Se si guarda, infatti, ad alcune inchieste importanti che hanno caratterizzato la cronaca giudiziaria degli ultimi anni, sia con ripercussioni politiche (la vicenda delle spese-pazze nei consigli regionali; la vicenda degli scontrini e delle cene dell'ex sindaco di Roma Ignazio Marino o la vicenda del Presidente della Regione Emilia Romagna Vasco Errani) o imprenditoriali (la vicenda Silvio Scaglia) ovvero ancora semplicemente di cronaca (le maestre di Rignano Flaminio) non si può non notare come spesso la stampa nel suo complesso, e dunque fatti salvi, ovviamente, alcuni casi, si sia limitata a raccontare queste vicende con lo sguardo della pubblica accusa, evitando di sottoporre ad un vero vaglio critico le tesi dei vari pubblici ministeri.
Se ciò sia avvenuto, come temo, per cavalcare il clamore di alcune inchieste (magari cercando di solleticare ora una sempre più larga ventata di anti-politica ora l'interesse per la semplice notorietà di un personaggio) o a causa dell'equivoco di fondo secondo cui l'indagine della magistratura debba coincidere necessariamente con l'inchiesta della stampa, poco importa ma ciò ha condotto ad una alterazione del ruolo della stampa con nocumento, peraltro, della pubblica opinione.
Peraltro, e su questo punto bisogna esercitare la massima chiarezza, una stampa che indaga il Potere, qualunque potere, ivi compreso quello giudiziario nell'espletamento della sua funzione, non è una stampa con una funzione dimezzata ma, invece, è' una stampa ancora più autorevole e credibile nei confronti dell'opinione pubblica, una stampa con un ruolo ancor più forte, perfino maggiore di quello attribuito al Potere giudiziario.
In definitiva: se la stampa deve porsi come contro-canto del potere politico, nondimeno deve essere contro canto anche del potere giudiziario.
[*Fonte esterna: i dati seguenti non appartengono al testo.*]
theorem State.writeRetrain_keeps {a : State} (x0 : State) (x1 : Nat) (x2 : Bool) (h1 : Keeps a x0) : Keeps a (State.writeRetrain x0 x1 x2) := by
  unfold State.writeRetrain
  repeat' first | with_reducible apply h1 | with_reducible apply State.inState_keeps | split

theorem State.writeDir_keeps {a : State} (x0 : State) (x1 : Nat) (x2 : BitVec 64) (h1 : Keeps a x0) : Keeps a (State.writeDir x0 x1 x2) := by
  unfold State.writeDir
  repeat' first
    | with_reducible assumption | with_reducible apply State.modDir_keeps | with_reducible apply State.enterExchange_keeps
    | with_reducible apply Keeps.foldl | intro _ | split

theorem execEnable_keeps {a t : State} (x0 : Origin) (x1 : PortId) (x2 : BitVec 64) (x3 : State) (h1 : Keeps a x3)
    (e : execEnable x0 x1 x2 x3 = .next t) : Keeps a t := by
  unfold execEnable at e
  cases e
  repeat' first | with_reducible apply h1 | with_reducible apply State.writeEnable_keeps | split

theorem execHold_keeps {a t : State} (x0 : Origin) (x1 : PortId) (x2 : BitVec 64) (x3 : State) (h1 : Keeps a x3)
    (e : execHold x0 x1 x2 x3 = .next t) : Keeps a t := by
  unfold execHold at e
  cases e
  repeat' first | with_reducible apply h1 | with_reducible apply State.writeHold_keeps | split

theorem execRetrain_keeps {a t : State} (x0 : Origin) (x1 : PortId) (x2 : BitVec 64) (x3 : State) (h1 : Keeps a x3)
    (e : execRetrain x0 x1 x2 x3 = .next t) : Keeps a t := by
  unfold execRetrain at e
  cases e
  repeat' first | with_reducible apply h1 | with_reducible apply State.writeRetrain_keeps | split

theorem execLnkDirWrite_keeps {a t : State} (x0 : Origin) (x1 : DirId) (x2 : BitVec 64) (x3 : State) (h1 : Keeps a x3)
    (e : execLnkDirWrite x0 x1 x2 x3 = .next t) : Keeps a t := by
  unfold execLnkDirWrite at e
  cases e
  repeat' first | with_reducible apply h1 | with_reducible apply State.writeDir_keeps | split

theorem State.holdPeer_keeps {a : State} (x0 : State) (x1 : BitVec 64) (x2 : Nat) (h1 : Keeps a x0) : Keeps a (State.holdPeer x0 x1 x2) := by
  unfold State.holdPeer
  repeat' first
    | with_reducible assumption | with_reducible apply State.writeHold_keeps | with_reducible apply Keeps.foldl | intro _ | split

theorem Hlt.Ok.enterFence {h : Hlt} (o : h.Ok) (serial : BitVec 64) (epoch : BitVec 32) (coord : BitVec 16) :
    (h.enterFence serial epoch coord).Ok := by
  unfold Hlt.enterFence
  split <;> exact o.upd

theorem execFencePeer_keeps {a t : State} (x0 : Tag) (x1 : State) (h1 : Keeps a x1) (e : execFencePeer x0 x1 = .next t) : Keeps a t := by
  cases e
  exact State.command_keeps _ _ _ _ _ h1 fun c s h => .ite (State.finish_keeps _ _ _ _ _ _ _ h) (.ite (State.fatal_keeps _ _ h).mk'
    (State.finish_keeps _ _ _ _ _ _ _ (State.holdPeer_keeps _ _ _ (h.mkOk (hh := fun o => o.hlt.enterFence _ _ _)))))

/-! ## Snapshots -/

theorem State.finishWave_keeps {a : State} (x0 : State) (x1 : Nat) (h1 : Keeps a x0) : Keeps a (State.finishWave x0 x1) := by
  unfold State.finishWave
  repeat' first
    | with_reducible apply h1 | with_reducible apply State.contribute_keeps | with_reducible apply State.beginStop_keeps | split
    | dsimp only

theorem State.startSnapshot_keeps {a : State} (x0 : State) (x1 : Nat) (x2 : BitVec 16) (x3 : Nat) (h1 : Keeps a x0) : Keeps a
    (State.startSnapshot x0 x1 x2 x3) := by
  unfold State.startSnapshot
  repeat' first | with_reducible apply h1 | with_reducible apply State.finishWave_keeps | with_reducible apply State.modSnapOf_keeps

theorem execSnapshot_keeps {a t : State} (x0 : CtxN) (x1 : Tag) (x2 : State) (h1 : Keeps a x2) (e : execSnapshot x0 x1 x2 = .next t) : Keeps a t := by
  unfold execSnapshot at e
  cases e
  repeat' first
    | with_reducible assumption | with_reducible apply State.commandIf_keeps | with_reducible apply State.finish_keeps
    | with_reducible apply State.startSnapshot_keeps | intro _ | split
Peraltro, ciò che reputo più allarmante, in talune circostanze e' che una certa tendenza a schierarsi dalla parte della pubblica accusa reca con se la conseguenza che finanche un esito processuale diverso da quello auspicato (dalla stessa pubblica accusa) venga o minimizzato (e qui si dovrebbe aprire un dibattito sullo spazio riservato, ad esempio, alle assoluzioni) o talvolta motivato con una sorta di sfiducia nei confronti della stessa magistratura giudicante.
Dunque, in conclusione auspico che su questi temi si possa aprire un dibattito sereno, libero da pregiudizi e secondo fini (il bavaglio alla stampa e dunque il silenzio sulle inchieste più scottanti) e orientato unicamente nella direzione di una stampa effettivamente libera e soprattutto distante da ogni Potere.
Credo, sinceramente, che soltanto in questo senso si possa parlare di stampa come cane da guardia nei confronti del Potere.